Moving right along here, in other news today, I’m learning how to hobble and getting really good at it. I woke up this morning with my left calf sore as a boil and have no idea why, but I’m limping real good because of it. That’s the problem with an aging body. My brain is doing fine but the rest of the 82 year old me isn’t. I have COPD, from asbestos and other pollutants, and I already run out of breath pretty quick just walking up a gentle hill. I bought one of those doodads you put on your finger that reads your blood oxygen, and mine is 95 on a good day. 100 is normal. Yesterday it hit 89 and started flashing at me, because that’s a danger zone. If your blood oxygen level goes down too much, your heart beats faster to pump more blood to make up for it, and that can cause a heart attack. I may be a candidate for one of those oxygen generators that you see on peoples hips, with a little tube ending in a nose clip, before long.

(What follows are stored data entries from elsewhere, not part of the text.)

/-- A register of the BAR as an access of `n` bytes reads it: what no block defines reads zero, and so does every access that is
not an aligned 8-byte word (R328).  In minimal mode the BAR does not work (R334), and during a start or a warm reset it is not
served either: every read gives 0 (DEDUCED, log entry 80). -/
def State.regRead (s : State) (off : Nat) (n : Nat := 8) : Nat :=
  if n ≠ 8 ∨ off % 8 ≠ 0 ∨ !s.up then 0
  else if off < 0x100000 then s.readDevice off
  else if off < 0x200000 then s.readLaunch (off - 0x100000)
  else if off < 0x300000 then s.readTrans (off - 0x200000)
  else if off < 0x340000 then s.readFault ((off - 0x300000) / 0x10000) (off % 0x10000)
  else if 0x400000 ≤ off ∧ off < 0x440000 then s.readWell ((off - 0x400000) / 0x10000) (off % 0x10000)
  else if 0x500000 ≤ off ∧ off < 0x600000 then s.readPool (off - 0x500000)
  else if 0x600000 ≤ off ∧ off < 0x660000 then s.readDebug ((off - 0x600000) / 0x1000) (off % 0x1000)
  else if 0x700000 ≤ off ∧ off < 0x800000 then s.readPower (off - 0x700000)
  else if 0x800000 ≤ off ∧ off < 0x900000 then (s.queue ((off - 0x800000) / 8)).energy / 1000 % 2 ^ 64
  else if 0xA00000 ≤ off ∧ off < 0xB00000 then s.readPeers (off - 0xA00000)
  else 0

/-- A queue's notify page as an access of `n` bytes reads it (R257). -/
def State.notifyRead (s : State) (q off : Nat) (n : Nat := 8) : Nat :=
  if n ≠ 8 then 0 else if off = 0 then (s.queue q).tail else if off = 8 then (s.queue q).head else 0

/-! ## Registers as they are written (R328) -/

/-- The queue and ring registers without a step of their own. -/
def State.writeLaunch (s : State) (o v : Nat) : State :=
  let r := s.launchRegs
  let seed := fun d => if v = 0 then s else s.setDie d { s.die d with seed := BitVec.ofNat 64 v }
  match o with
  | 0x000 => { s with launchRegs := { r with qtab := bitsAt v 12 40 * 4096 } }
  | 0x010 => seed 0
  | 0x018 => seed 1
  | 0x020 => seed 2
  | 0x028 => seed 3
  | 0x030 => { s with launchRegs := { r with evEn := bitAt v 63, evBase := bitsAt v 12 40 * 4096, evSizelog := bitsAt v 0 5 } }
  | 0x048 => ({ s with launchRegs := { r with timeus := bitsAt v 32 16, cnt := bitsAt v 0 16 } } : State).reportIfDue
  | _ => s

/-- The translation registers without a step of their own. -/
def State.writeTrans (s : State) (o v : Nat) : State :=
  match o with
  | 0x000 => { s with trans := { s.trans with base := bitsAt v 12 40 * 4096, en := bitAt v 0 } }
  | 0x008 => s.setInvva v
  | _ => s

/-- The save pool's registers, which do not change while a frame is in use (R280). -/
def State.writePool (s : State) (o v : Nat) : State :=
  if s.framesUsed ≠ 0 then s
  else match o with
    | 0x000 => { s with pool := { s.pool with en := bitAt v 63, base := bitsAt v 22 30 * 2 ^ 22 } }
    | 0x008 => { s with pool := { s.pool with frames := min (bitsAt v 0 17) 65536 } }
    | 0x010 => { s with pool := { s.pool with saveva := bitsAt v 22 42 * 2 ^ 22 } }
    | _ => s

/-- The debug registers without a step of their own. -/
def State.writeDebug (s : State) (col o v : Nat) : State :=
  let w := BitVec.ofNat 64 v
  if o = 0x008 then s.setDbg col fun d => { d with entry := w }
  else if o = 0x018 then s.setDbg col fun d => { d with reqseq := w }
  else if 0x040 ≤ o ∧ o < 0x080 then s.setDbg col fun d => { d with req := Tab.put d.req ((o - 0x040) / 8) w }
  else if 0x080 ≤ o ∧ o < 0x0C0 then s.setDbg col fun d => { d with rsp := Tab.put d.rsp ((o - 0x080) / 8) w }
  else s

/-- STPCFG written: with EN clear the cap is 1,024, and the port's silence is counted from EN's setting (R314, R315). -/
def Power.writeCfg (p : Power) (v time : Nat) : Power :=
  let en := bitAt v 63
  let p' := { p with stpEn := en, nomf := bitsAt v 32 17, hystv := bitsAt v 24 8, hystf := bitsAt v 0 16 }
  if !en then { p' with cap := 1024 } else if p.stpEn then p' else { p' with lastAt := time, lost := false }

/-- The power registers (R322). -/
def State.writePower (s : State) (o v : Nat) : State :=
  let p := s.power
  let bp : Breakpoint := { en := bitAt v 63, frac := bitsAt v 32 11, thr := BitVec.ofNat 32 v }
  match o with
  | 0x000 => { s with power := (p.writeCfg v s.time).noteHold s.time }
  | 0x018 =>
    let p := { p with
      pbudget := bitsAt v 48 16, lossfrac := bitsAt v 32 11, lossms := bitsAt v 24 8, battfrac := bitsAt v 10 11
      shedfloor := bitsAt v 0 3 }
    { s with power := p.noteHold s.time }
  | 0x028 => { s with power := { p with pumpen := bitAt v 63, slope := bitsAt v 0 8 } }
  | 0x030 => { s with power := { p with
      ttrip := BitVec.ofNat 16 (bitsAt v 48 16), thot := BitVec.ofNat 16 (bitsAt v 32 16)
      tmaxtgt := BitVec.ofNat 16 (bitsAt v 16 16), tmargin := BitVec.ofNat 8 (bitsAt v 8 8), migwait := BitVec.ofNat 8 v } }
  | _ =>
    if 0x0C0 ≤ o ∧ o < 0x140 then { s with power := { p with fbp := Tab.put p.fbp ((o - 0x0C0) / 8) bp } }
    else if 0x140 ≤ o ∧ o < 0x1C0 then
      { s with power := { p with vbp := Tab.put p.vbp ((o - 0x140) / 8) { bp with thr := BitVec.ofNat 32 (bitsAt v 0 16) } } }
    else s

/-- The peer block (R330). -/
def State.writePeers (s : State) (o v : Nat) : State :=
  let p := s.plat
  if o = 0x000 then { s with plat := { p with peerEn := bitAt v 63, peerSize := bitsAt v 30 11, peerSelf := bitsAt v 0 10 } }
  else if o = 0x008 then { s with plat := { p with peerBase := bitsAt v 30 34 * 2 ^ 30 } }
  else if 0x400 ≤ o ∧ o < 0x2400 then
    { s with plat := { p with peertab := Tab.put p.peertab ((o - 0x400) / 8) (bitAt v 63, bitsAt v 0 10) } }
  else s

/-- WTHERM of a die (R146). -/
def State.writeWell (s : State) (d o v : Nat) : State :=
  if o = 0x0A0 then
    s.setDie d { s.die d with wrestore := BitVec.ofNat 16 (bitsAt v 16 16), wretire := BitVec.ofNat 16 (bitsAt v 0 16) }
  else s

/-- The registers without a step of their own. -/
def State.writeField (s : State) (off v : Nat) : State :=
  if off = 0x10 then { s with plat := { s.plat with hdmbase := bitsAt v 30 34 * 2 ^ 30 } }
  else if 0x100000 ≤ off ∧ off < 0x200000 then s.writeLaunch (off - 0x100000) v
  else if 0x200000 ≤ off ∧ off < 0x300000 then s.writeTrans (off - 0x200000) v
  else if 0x400000 ≤ off ∧ off < 0x440000 then s.writeWell ((off - 0x400000) / 0x10000) (off % 0x10000) v
  else if 0x500000 ≤ off ∧ off < 0x600000 then s.writePool (off - 0x500000) v
  else if 0x600000 ≤ off ∧ off < 0x660000 then s.writeDebug ((off - 0x600000) / 0x1000) (off % 0x1000) v
  else if 0x700000 ≤ off ∧ off < 0x800000 then s.writePower (off - 0x700000) v
  else if 0xA00000 ≤ off ∧ off < 0xB00000 then s.writePeers (off - 0xA00000) v
  else s

/-- FCMD of a die (R163). -/
def State.faultCommand (s : State) (d v : Nat) : Host.Outcome State Fault Refusal :=
  let asid := bitsAt v 32 16
  let id := bitsAt v 0 12
  match bitsAt v 60 4 with
  | 1 => execFcmdReplayRecord d id s
  | 2 => execFcmdCancelRecord d id s
  | 3 => execFcmdReplayAsid d asid s
  | 4 => execFcmdCancelAsid d asid s
  | _ => .next s

/-- FRZCMD (R280). -/
def State.freezeCommand (s : State) (v : Nat) : Host.Outcome State Fault Refusal :=
  let q := bitsAt v 32 17
  let f := bitsAt v 0 17
  match bitsAt v 60 4 with
  | 1 => execFrzcmdFreezeBlock f s
  | 2 => execFrzcmdResumeBlock f s
  | 3 => execFrzcmdTerminateBlock f s
  | 4 => execFrzcmdFreezeQueue q s
  | 5 => execFrzcmdResumeQueue q s
  | _ => .next s

/-- The registers whose write is a command, in ascending order of offset; none for another register (R143, R163, R273, R280,
R296, R328). -/
def State.command (s : State) (off : Nat) (val : Word64) : Option (Host.Outcome State Fault Refusal) :=
  let v := val.toNat
  let op := bitsAt v 60 4
  if off = 0x18 then some (if op = 1 then execResetctlWarmReset s else .next s)
  else if off = 0x100008 then
    some (if op = 1 then execQcmdEnable (bitsAt v 0 17) s else if op = 2 then execQcmdDisable (bitsAt v 0 17) s else .next s)
  else if off = 0x100040 then some (execEvtailWrite val s)
  else if off = 0x200010 then
    some (match op with
      | 1 => execInvcmdPage (bitsAt v 32 16) s.trans.invva (bitsAt v 48 2) s
      | 2 => execInvcmdAsid (bitsAt v 32 16) s
      | 3 => execInvcmdAll s
      | _ => .next s)
  else if 0x300000 ≤ off ∧ off < 0x340000 ∧ off % 0x10000 = 0 then some (s.faultCommand ((off - 0x300000) / 0x10000) v)
  else if 0x400000 ≤ off ∧ off < 0x440000 ∧ off % 0x10000 = 0x98 then
    some (let d := (off - 0x400000) / 0x10000
      match bitsAt v 16 2 with
      | 1 => execWrestitchRetire d (bitsAt v 0 10) s
      | 2 => execWrestitchRestore d (bitsAt v 0 10) s
      | _ => .next s)
  else if off = 0x500020 then some (s.freezeCommand v)
  else if 0x600000 ≤ off ∧ off < 0x660000 then
    let col := (off - 0x600000) / 0x1000
    match off % 0x1000 with
    | 0x000 => some (execDbgEnable col val s)
    | 0x010 => some (match op with
      | 1 => execDbgrunStop col (bitsAt v 0 8) s
      | 2 => execDbgrunStep col (bitsAt v 0 8) s
      | 3 => execDbgrunResume col (bitsAt v 0 8) s
      | _ => .next s)
    | 0x020 => some (execRspseqWrite col val s)
    | _ => none
  else none

/-- REGISTER_WRITE (R328): an aligned write of 8 bytes carries out its register's command, or writes the register; one that is
not aligned, and every one while the BAR is not served, is ignored. -/
def execRegisterWrite (off : Nat) (val : Word64) (s : State) : Host.Outcome State Fault Refusal :=
  if !s.up ∨ off % 8 ≠ 0 then .next s
  else (s.command off val).getD (.next (s.writeField off val.toNat))

/-! ## The register BAR as teams reach it (R146, R296): log entry 19 -/

/-- A write of some size to the register BAR: one that is not of 8 bytes is ignored (R328). -/
def State.regWrite (s : State) (off n : Nat) (val : Word64) : State :=
  if n ≠ 8 then s
  else match execRegisterWrite off val s with
    | .next t => t
    | _ => s

/-- One piece of a team's access to the register BAR, whose line lies at an offset there: a load reads the register, a store
writes it, and every other access is ignored and reads zero (R328). -/
def State.regPiece (s : State) (d base : Nat) (r : Req) (p : Piece) : State :=
  let off := base + p.va % 128
  let n := if p.off = 0 then p.n else 0
  let s := if r.op == .store && !s.isDup r.ctx r.tag p.id then s.regWrite off n (BitVec.ofNat 64 p.data.toNat) else s
  let s := if !r.op.writes then s
    else if s.isDup r.ctx r.tag p.id then s.freeSupp (.mouth d) r.ctx r.tag r.low
    else s.record (.mouth d) r.ctx r.tag r.low p.id (if r.op.isAtomic then some 0 else none)
  s.credit r.ctx r.ent p.id p.lane
    (if r.op == .load then p.got (s.regRead off n) else if r.op.reads then p.got 0 else [])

Then there’s all the gassing up that’s been going on, belching, farting and tap dancing like a true Tralfamadorian, along with tremors starting to develop in both arms, and my right eye is going south. So with all that going on, I’ve had to admit the truth, that my plan to live forever may have to be put on hold or even abandoned.

That would be a shame because I was really looking forward to seeing human colonies on the Moon, Mars and the La Grange points in space and that may not happen. Of course, if it does and I miss it, I won’t care. Hard to care, when you’re not there.